## Task
In the entries below, count the lines that contain the word "match" and give only that number.

>>>>>

/-- A supervision frame of an entity (R418, IEC 62439-3; log entry 34). -/
def supervisionFrame (e : Entity) (seq : Nat) : Bytes :=
  be 6 0x01154E000100 ++ be 6 e.mac ++ be 2 0x88FB ++ be 2 1 ++ be 2 seq ++
    le 1 (if e.prp then 20 else 23) ++ le 1 6 ++ be 6 e.mac ++
    (if e.redbox then le 1 30 ++ le 1 6 ++ be 6 e.mac else []) ++ zeros 2

/-- SUPERVISION_SEND (R418). -/
def execSupervisionSend (dt ent : Nat) (s : State) : Host.Outcome State Fault Refusal :=
  let s := s.advance dt
  let e := s.entity ent
  if e.mode = 0 ∨ e.supMs = 0 ∨ !s.tb3Passed e.supAt (1000 * e.supMs) then .next s
  else
    let s := s.modEntity ent (fun e => { e with supAt := s.tb3 })
    let (q, s) := s.nextTx ent (2 ^ 48)
    .next (s.originateOn e.a 6 (supervisionFrame e q) s.now none)

end Sys2Proof.Machine
end

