-- ==== Sys2Proof/Machine/Core.lean ====
section
/-! DEFINITION. The machine as the host reads it. -/
def Sys2Proof.core : Host.Core := { State := Sys2Proof.Machine.State, Fault := Sys2Proof.Machine.Fault, Refusal := Sys2Proof.Machine.Refusal, step := Sys2Proof.Machine.step, reset := Sys2Proof.Machine.State.reset }
end

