/-- For every state and every packet that passes its checks: SET_PTP stores a base's settings and puts it into
LISTENING or DISABLED, settings that are the same change nothing; SET_PORT_TIMING, SET_CAPTURE_INPUT and SET_UTC store
what they carry; SELECT_TIME that names the followed base while protection time is SYNCED changes only the options,
and a base that is not LOCKED is refused with 0x0006; SET_PULSE programs a pin and replies the ns of the first
instant, ONCE less than 10 us ahead is refused with 0x0003; READ_CAPTURES removes the entries it returns;
STEP_PROTECTION_TIME sets protection time to its base with nothing running and no stream enabled; GET_PTP_STATUS and
GET_TIME reply what is stored. -/
def Obligations.TimeCommandsComplete : Prop :=
  let b (c : Cmd) : Nat := byteAt c.params 0
  let want (s : State) (c : Cmd) : PtpBase := { s.ptp (b c) with
    enable := byteAt c.params 1 == 1, profile := byteAt c.params 2, domain := byteAt c.params 3, ports := uN c.params 4 16
    vlan := u16 c.params 0x14, bw := byteAt c.params 0x16
    lockNs := if u16 c.params 0x18 = 0 then 100 else u16 c.params 0x18 }
  let free (s : State) (c : Cmd) : Prop := (b c = s.followNo → s.anyRunning = false) ∧
    (∀ n ∈ bitList 128 (uN c.params 4 16), s.portRole n = 0 ∧ ((s.chan 65).enabled = true → n ≠ s.cmd.ethPort)) ∧
    (byteAt c.params 1 = 1 → (s.ptp (1 - b c)).enable = true → (s.ptp (1 - b c)).domain = byteAt c.params 3 →
      (s.ptp (1 - b c)).ports &&& uN c.params 4 16 = 0)
  let options (s : State) (c : Cmd) : State := { s with
    horizon.auto := bit (byteAt c.params 1) 0, horizon.revert := bit (byteAt c.params 1) 1, horizon.slewPpm := byteAt c.params 2
    horizon.revertS := u16 c.params 4 }
  let prog (c : Cmd) : PulseCfg := {
    mode := byteAt c.params 1, base := byteAt c.params 2, invert := bit (byteAt c.params 3) 0, gated := bit (byteAt c.params 3) 1
    start := time80 c.params 4, period := time80 c.params 0x10, width := u32 c.params 0x1C, count := u32 c.params 0x20 }
  let now (s : State) (c : Cmd) : Nat := (s.pulseBase (byteAt c.params 2)).1
  let ahead (s : State) (c : Cmd) : Int := sdiff 80 (time80 c.params 4) (now s c)
  let pin (s : State) (c : Cmd) : Tpi := s.horizon.tpis.getD (b c) {}
  let k (s : State) (c : Cmd) : Nat := min (byteAt c.params 1) (pin s c).queue.length
  let time (t : Nat) : Bytes := le 8 (visNs t) ++ le 2 (vis t % 65536)
  let e (s : State) : Int := if s.ptValid then s.slewE else 0
  let still (s : State) : Prop := s.anyRunning = false ∧ ∀ q ∈ s.ingest.streams, q.2.st = .disabled
  cardSetPtp.Completes .setPtp (fun s c => free s c ∧ want s c ≠ s.ptp (b c))
    (fun s c => (s.setPtp (b c) { want s c with masters := [], selected := none, twoStep := none }).baseTo (b c)
      (if byteAt c.params 1 = 1 then .listening else .disabled) false) (fun _ _ => []) ∧
  cardSetPtp.Completes .setPtp (fun s c => free s c ∧ want s c = s.ptp (b c)) (fun s _ => s) (fun _ _ => []) ∧
  cardSetPtp.Refuses .setPtp (fun s c => b c = s.followNo ∧ s.anyRunning = true) 0x0300 (fun _ _ => 1) ∧
  cardGetPtpStatus.Completes .getPtpStatus (fun _ _ => True)
    (fun s c => if bit (byteAt c.params 1) 0 then s.setPtp (b c) { s.ptp (b c) with steps := 0, outliers := 0, arbRej := 0 } else s)
    (fun s c =>
      let x := s.ptp (b c)
      le 1 x.st.code ++ le 1 ((x.selected.map (·.1)).getD 0xFF) ++
      (match x.master.bind (·.utc) with
        | some u => leS 2 u
        | none => le 2 0x8000) ++ le 8 ((x.master.map (·.gmId)).getD 0) ++ leS 8 x.lastO ++ leS 8 x.rate ++
      leS 4 (divFloor (match x.selected with
        | some (n, _) => (s.timingOf n).linkDelay
        | none => 0) 65536) ++
      le 4 (if x.st = .holdover then (tDiff s.tb3 x.holdAt).toNat / 2 ^ 40 / 1000000000 else 0) ++
      le 4 x.steps ++ le 4 x.outliers ++ le 4 x.arbRej) ∧
  cardSetPortTiming.Completes .setPortTiming (fun _ _ => True)
    (fun s c => { s with horizon.timing := s.horizon.timing.put (b c) { s.timingOf (b c) with
      ingressPs := s32 c.params 4, egressPs := s32 c.params 8, asymPs := s32 c.params 0x0C } }) (fun _ _ => []) ∧
  cardSelectTime.Completes .selectTime (fun s c => b c = s.followNo ∧ s.horizon.ptSt = .synced) options (fun _ _ => []) ∧
  cardSelectTime.Completes .selectTime (fun s c => b c ≠ s.followNo ∧ (s.ptp (b c)).st = .locked ∧ s.horizon.ptSt = .synced)
    (fun s c => (options s c).switchTime (b c)) (fun _ _ => []) ∧
  cardSelectTime.Refuses .selectTime (fun s c => b c ≠ s.followNo ∧ (s.ptp (b c)).st ≠ .locked) 0x0300 (fun _ _ => 6) ∧
  cardGetTime.Reads .getTime (fun _ _ => True)
    (fun s _ =>
      le 1 s.horizon.ptSt.code ++
      le 1 (bitsNat [s.horizon.follow1, e s != 0, decide ((e s).natAbs > 1000000 * 2 ^ 40), s.horizon.tb2Div]) ++
      le 1 (bitsNat [s.horizon.tb0.valid, s.horizon.tb1.valid, s.stratus.sync != .lost, true]) ++ zeros 1 ++
      time s.horizon.pt ++ time s.horizon.tb0.value ++ time s.horizon.tb1.value ++ time s.horizon.tb2 ++ time s.horizon.tb3 ++
      leS 2 s.utcOffset ++ leS 8 (divFloor (e s) (2 ^ 24))) ∧
  cardSetPulse.Completes .setPulse (fun s c => byteAt c.params 1 = 1 → (ns10us : Nat) ≤ ahead s c)
    (fun s c =>
      let x := s.pulse (b c)
      let first := (prog c).firstAt (now s c)
      s.setPulse (b c) (if s.pulseBusy x then { x with waiting := some (prog c, first) }
        else { x with cfg := prog c, next := first, fired := 0, waiting := none }))
    (fun s c => le 8 ((prog c).firstAt (now s c) / 65536)) ∧
  cardSetPulse.Refuses .setPulse (fun s c => byteAt c.params 1 = 1 ∧ ahead s c < (ns10us : Nat)) 0x0300 (fun _ _ => 3) ∧
  cardSetCaptureInput.Completes .setCaptureInput (fun _ _ => True)
    (fun s c => { s with horizon.tpis := s.horizon.tpis.put (b c) { pin s c with
      edges := byteAt c.params 1, minWidth := byteAt c.params 2 } }) (fun _ _ => []) ∧
  cardReadCaptures.Completes .readCaptures (fun _ _ => True)
    (fun s c =>
      let y := { pin s c with queue := (pin s c).queue.drop (k s c) }
      { s with horizon.tpis := s.horizon.tpis.put (b c) (if bit (byteAt c.params 2) 0 then { y with overflow := 0, tooFast := 0 }
        else y) })
    (fun s c => le 1 (k s c) ++ le 1 ((pin s c).queue.length - k s c) ++ zeros 2 ++ le 4 (pin s c).overflow ++
      le 4 (pin s c).tooFast ++ ((pin s c).queue.take (k s c)).flatMap (fun x =>
        le 8 (x.pt / 65536) ++ le 2 (x.pt % 65536) ++ le 2 (bitsNat [x.rising, x.valid, x.hold]) ++ le 4 x.seq ++ le 8 x.tb3)) ∧
  cardSetUtc.Completes .setUtc (fun _ _ => True)
    (fun s c => { s with
      horizon.utcSet := s16 c.params 0, horizon.utcFixed := byteAt c.params 2 == 1, horizon.leap := byteAt c.params 3
      horizon.leapEnd := u64 c.params 4 }) (fun _ _ => []) ∧
  cardStepProtectionTime.Completes .stepProtectionTime (fun s _ => still s ∧ s.ptValid = true)
    (fun s _ => ({ s with horizon.pt := s.followed.value } : State).checkDiverged.post 0x0A06
      (leS 8 (divToZero (-s.slewE) (2 ^ 40)))) (fun s _ => leS 8 (divToZero (-s.slewE) (2 ^ 40))) ∧
  cardStepProtectionTime.Refuses .stepProtectionTime (fun s _ => ¬ still s) 0x0300 (fun _ _ => 4) ∧
  cardStepProtectionTime.Refuses .stepProtectionTime (fun s _ => still s ∧ s.ptValid = false) 0x0300 (fun _ _ => 5)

<<<<<

## Answer space
2